Het College stelt vast dat pas met het besluit van 1 juli 2020 het beroep op de bijzondere omstandigheid verbouwing is gehonoreerd. De hieruit voortvloeiende schade dient geheel voor rekening van verweerder te blijven. Bij zijn oordeel betrekt het College dat verweerder het fosfaatrecht ambtshalve bij besluit vaststelt. Dat betekent dat verweerder op de voet van artikel 3:2 van de Algemene wet bestuursrecht gehouden was bij de voorbereiding van het primaire besluit de nodige kennis te vergaren over de relevante feiten en de af te wegen belangen. De toepassing van artikel 23, zesde lid, van de Msw, de bepaling inzake de hier aan de orde zijnde bijzondere omstandigheid, vormt immers een besliscomponent van het betreffende besluit. Verweerder heeft in dit geval niet voldaan aan deze onderzoeksplicht. Dat, zoals verweerder stelt, verzoekster de bijzondere omstandigheid niet heeft gemeld in reactie op bijvoorbeeld de aan haar gerichte "Servicemelding Fosfaatrechten" van verweerder van 16 mei 2017, maakt dit niet anders. Bij de bedoelde Servicemelding is immers niet naar het bestaan van zodanige bijzondere omstandigheden gevraagd. Voor verzoekster bestond verder geen aanleiding voor een spontane melding hiervan.
5.6
Het College is verder van oordeel dat aan de eis van causaal verband tussen het onrechtmatige besluit en de schade is voldaan.
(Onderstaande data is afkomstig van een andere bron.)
-- ==== Sys2Proof/Laws/State.lean ====
section
/-! SUPPORT. What each named update of the state does to each field, true by definition, so that no later proof unfolds an update. -/

namespace Sys2Proof.Machine

variable (s : State)

/-! ### wr -/

@[simp] theorem wr_mode (p off : Nat) (w : Word) : (wr s p off w).mode = s.mode := rfl
@[simp] theorem wr_regs (p off : Nat) (w : Word) : (wr s p off w).regs = storeSet regReset s.regs (rkey p off) w := rfl
@[simp] theorem wr_applied (p off : Nat) (w : Word) : (wr s p off w).applied = s.applied := rfl
@[simp] theorem wr_mem (p off : Nat) (w : Word) : (wr s p off w).mem = s.mem := rfl
@[simp] theorem wr_free (p off : Nat) (w : Word) : (wr s p off w).free = s.free := rfl
@[simp] theorem wr_dirty (p off : Nat) (w : Word) : (wr s p off w).dirty = s.dirty := rfl
@[simp] theorem wr_due (p off : Nat) (w : Word) : (wr s p off w).due = s.due := rfl
@[simp] theorem wr_crossed (p off : Nat) (w : Word) : (wr s p off w).crossed = s.crossed := rfl
@[simp] theorem wr_lineHeld (p off : Nat) (w : Word) : (wr s p off w).lineHeld = s.lineHeld := rfl
@[simp] theorem wr_pwrTick (p off : Nat) (w : Word) : (wr s p off w).pwrTick = s.pwrTick := rfl
@[simp] theorem wr_msDone (p off : Nat) (w : Word) : (wr s p off w).msDone = s.msDone := rfl
@[simp] theorem wr_anaDone (p off : Nat) (w : Word) : (wr s p off w).anaDone = s.anaDone := rfl
@[simp] theorem wr_flt (p off : Nat) (w : Word) : (wr s p off w).flt = s.flt := rfl
@[simp] theorem wr_park (p off : Nat) (w : Word) : (wr s p off w).park = s.park := rfl
@[simp] theorem wr_tbs (p off : Nat) (w : Word) : (wr s p off w).tbs = s.tbs := rfl
@[simp] theorem wr_tb (p off : Nat) (w : Word) : (wr s p off w).tb = s.tb := rfl
@[simp] theorem wr_ec (p off : Nat) (w : Word) : (wr s p off w).ec = s.ec := rfl
@[simp] theorem wr_jxr (p off : Nat) (w : Word) : (wr s p off w).jxr = s.jxr := rfl
@[simp] theorem wr_brg (p off : Nat) (w : Word) : (wr s p off w).brg = s.brg := rfl
@[simp] theorem wr_can (p off : Nat) (w : Word) : (wr s p off w).can = s.can := rfl
@[simp] theorem wr_lin (p off : Nat) (w : Word) : (wr s p off w).lin = s.lin := rfl
@[simp] theorem wr_nmg (p off : Nat) (w : Word) : (wr s p off w).nmg = s.nmg := rfl
@[simp] theorem wr_aonCopy (p off : Nat) (w : Word) : (wr s p off w).aonCopy = s.aonCopy := rfl
@[simp] theorem wr_aonCopyOk (p off : Nat) (w : Word) : (wr s p off w).aonCopyOk = s.aonCopyOk := rfl
@[simp] theorem wr_commits (p off : Nat) (w : Word) : (wr s p off w).commits = s.commits := rfl
@[simp] theorem wr_pendKind (p off : Nat) (w : Word) : (wr s p off w).pendKind = s.pendKind := rfl
@[simp] theorem wr_cmtClass (p off : Nat) (w : Word) : (wr s p off w).cmtClass = s.cmtClass := rfl
@[simp] theorem wr_pmuPend (p off : Nat) (w : Word) : (wr s p off w).pmuPend = s.pmuPend := rfl
@[simp] theorem wr_wk (p off : Nat) (w : Word) : (wr s p off w).wk = s.wk := rfl
@[simp] theorem wr_fuseRec (p off : Nat) (w : Word) : (wr s p off w).fuseRec = s.fuseRec := rfl
@[simp] theorem wr_committer (p off : Nat) (w : Word) : (wr s p off w).committer = s.committer := rfl
@[simp] theorem wr_hpt (p off : Nat) (w : Word) : (wr s p off w).hpt = s.hpt := rfl
@[simp] theorem wr_sbp (p off : Nat) (w : Word) : (wr s p off w).sbp = s.sbp := rfl
@[simp] theorem wr_imm (p off : Nat) (w : Word) : (wr s p off w).imm = s.imm := rfl
@[simp] theorem wr_vlt (p off : Nat) (w : Word) : (wr s p off w).vlt = s.vlt := rfl
@[simp] theorem wr_upd (p off : Nat) (w : Word) : (wr s p off w).upd = s.upd := rfl
@[simp] theorem wr_xsp (p off : Nat) (w : Word) : (wr s p off w).xsp = s.xsp := rfl
@[simp] theorem wr_jrn (p off : Nat) (w : Word) : (wr s p off w).jrn = s.jrn := rfl
@[simp] theorem wr_spr (p off : Nat) (w : Word) : (wr s p off w).spr = s.spr := rfl
@[simp] theorem wr_hsc (p off : Nat) (w : Word) : (wr s p off w).hsc = s.hsc := rfl
@[simp] theorem wr_hb (p off : Nat) (w : Word) : (wr s p off w).hb = s.hb := rfl
@[simp] theorem wr_sol (p off : Nat) (w : Word) : (wr s p off w).sol = s.sol := rfl
@[simp] theorem wr_sbk (p off : Nat) (w : Word) : (wr s p off w).sbk = s.sbk := rfl
@[simp] theorem wr_lst (p off : Nat) (w : Word) : (wr s p off w).lst = s.lst := rfl
@[simp] theorem wr_lmx (p off : Nat) (w : Word) : (wr s p off w).lmx = s.lmx := rfl
@[simp] theorem wr_frmc (p off : Nat) (w : Word) : (wr s p off w).frmc = s.frmc := rfl
@[simp] theorem wr_lch (p off : Nat) (w : Word) : (wr s p off w).lch = s.lch := rfl
@[simp] theorem wr_rfxLoaded (p off : Nat) (w : Word) : (wr s p off w).rfxLoaded = s.rfxLoaded := rfl
@[simp] theorem wr_rfxRun (p off : Nat) (w : Word) : (wr s p off w).rfxRun = s.rfxRun := rfl
@[simp] theorem wr_rfxHist (p off : Nat) (w : Word) : (wr s p off w).rfxHist = s.rfxHist := rfl
@[simp] theorem wr_holdAct (p off : Nat) (w : Word) : (wr s p off w).holdAct = s.holdAct := rfl
@[simp] theorem wr_swiPins (p off : Nat) (w : Word) : (wr s p off w).swiPins = s.swiPins := rfl
@[simp] theorem wr_swiDeb (p off : Nat) (w : Word) : (wr s p off w).swiDeb = s.swiDeb := rfl
@[simp] theorem wr_swiClean (p off : Nat) (w : Word) : (wr s p off w).swiClean = s.swiClean := rfl
@[simp] theorem wr_govLog (p off : Nat) (w : Word) : (wr s p off w).govLog = s.govLog := rfl
@[simp] theorem wr_govShed (p off : Nat) (w : Word) : (wr s p off w).govShed = s.govShed := rfl
@[simp] theorem wr_govSince (p off : Nat) (w : Word) : (wr s p off w).govSince = s.govSince := rfl
@[simp] theorem wr_govPkgDie (p off : Nat) (w : Word) : (wr s p off w).govPkgDie = s.govPkgDie := rfl
@[simp] theorem wr_tcmBad (p off : Nat) (w : Word) : (wr s p off w).tcmBad = s.tcmBad := rfl
@[simp] theorem wr_dmaHeld (p off : Nat) (w : Word) : (wr s p off w).dmaHeld = s.dmaHeld := rfl
@[simp] theorem wr_dmaSrc (p off : Nat) (w : Word) : (wr s p off w).dmaSrc = s.dmaSrc := rfl
@[simp] theorem wr_dmaDst (p off : Nat) (w : Word) : (wr s p off w).dmaDst = s.dmaDst := rfl
@[simp] theorem wr_dmaLeft (p off : Nat) (w : Word) : (wr s p off w).dmaLeft = s.dmaLeft := rfl
@[simp] theorem wr_winBank (p off : Nat) (w : Word) : (wr s p off w).winBank = s.winBank := rfl
@[simp] theorem wr_msqFifo (p off : Nat) (w : Word) : (wr s p off w).msqFifo = s.msqFifo := rfl
@[simp] theorem wr_ans (p off : Nat) (w : Word) : (wr s p off w).ans = s.ans := rfl
@[simp] theorem wr_pending (p off : Nat) (w : Word) : (wr s p off w).pending = s.pending := rfl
Als verweerder in januari 2018 het fosfaatrecht van verzoekster dadelijk juist had vastgesteld, had verzoekster in 2018 geen fosfaatrechten hoeven bij te kopen tegen de toen geldende hoge inkoopprijs. Verzoekster heeft de gestelde schade voldoende aannemelijk gemaakt met de door haar overgelegde (ver)koopovereenkomsten. De door verzoekster gestelde schade van € 13.068,- komt voor vergoeding in aanmerking (het waardeverschil van € 108,- maal de genoemde 121 kilogram fosfaatrecht), evenals de door haar betaalde leges voor de overdracht van de rechten.
Slotsom
6.1
Het College zal het verzoek om schadevergoeding toewijzen en verweerder veroordelen tot betaling van een bedrag van in totaal € 13.168,-.
6.2
Er bestaat tevens aanleiding verweerder te veroordelen in de proceskosten van verzoekster. Deze kosten worden op grond van het Besluit proceskosten bestuursrecht voor de door een derde beroepsmatig verleende bijstand vastgesteld op € 1.674,- (1 punt voor het indienen van het verzoekschrift en 1 punt voor het verschijnen ter zitting, met een waarde per punt van € 837,- en een wegingsfactor 1). Ook zal het College verweerder opdragen het betaalde griffierecht aan verzoekster te vergoeden.

Beslissing

Het College:
  • wijst het verzoek om schadevergoeding toe;
  • veroordeelt verweerder tot het betalen van een schadevergoeding aan verzoekster tot een bedrag van € 13.168,-;
  • bepaalt dat verweerder het betaalde griffierecht van € 360,- aan verzoekster dient te vergoeden;
  • veroordeelt verweerder in de proceskosten van verzoekster tot een bedrag van € 1.674,-.
Deze uitspraak is gedaan door mr. I.M. Ludwig, in aanwezigheid van mr. T. Kuiper, griffier. De beslissing is in het openbaar uitgesproken op 11 april 2023.
De voorzitter en de griffier zijn verhinderd de uitspraak te ondertekenen.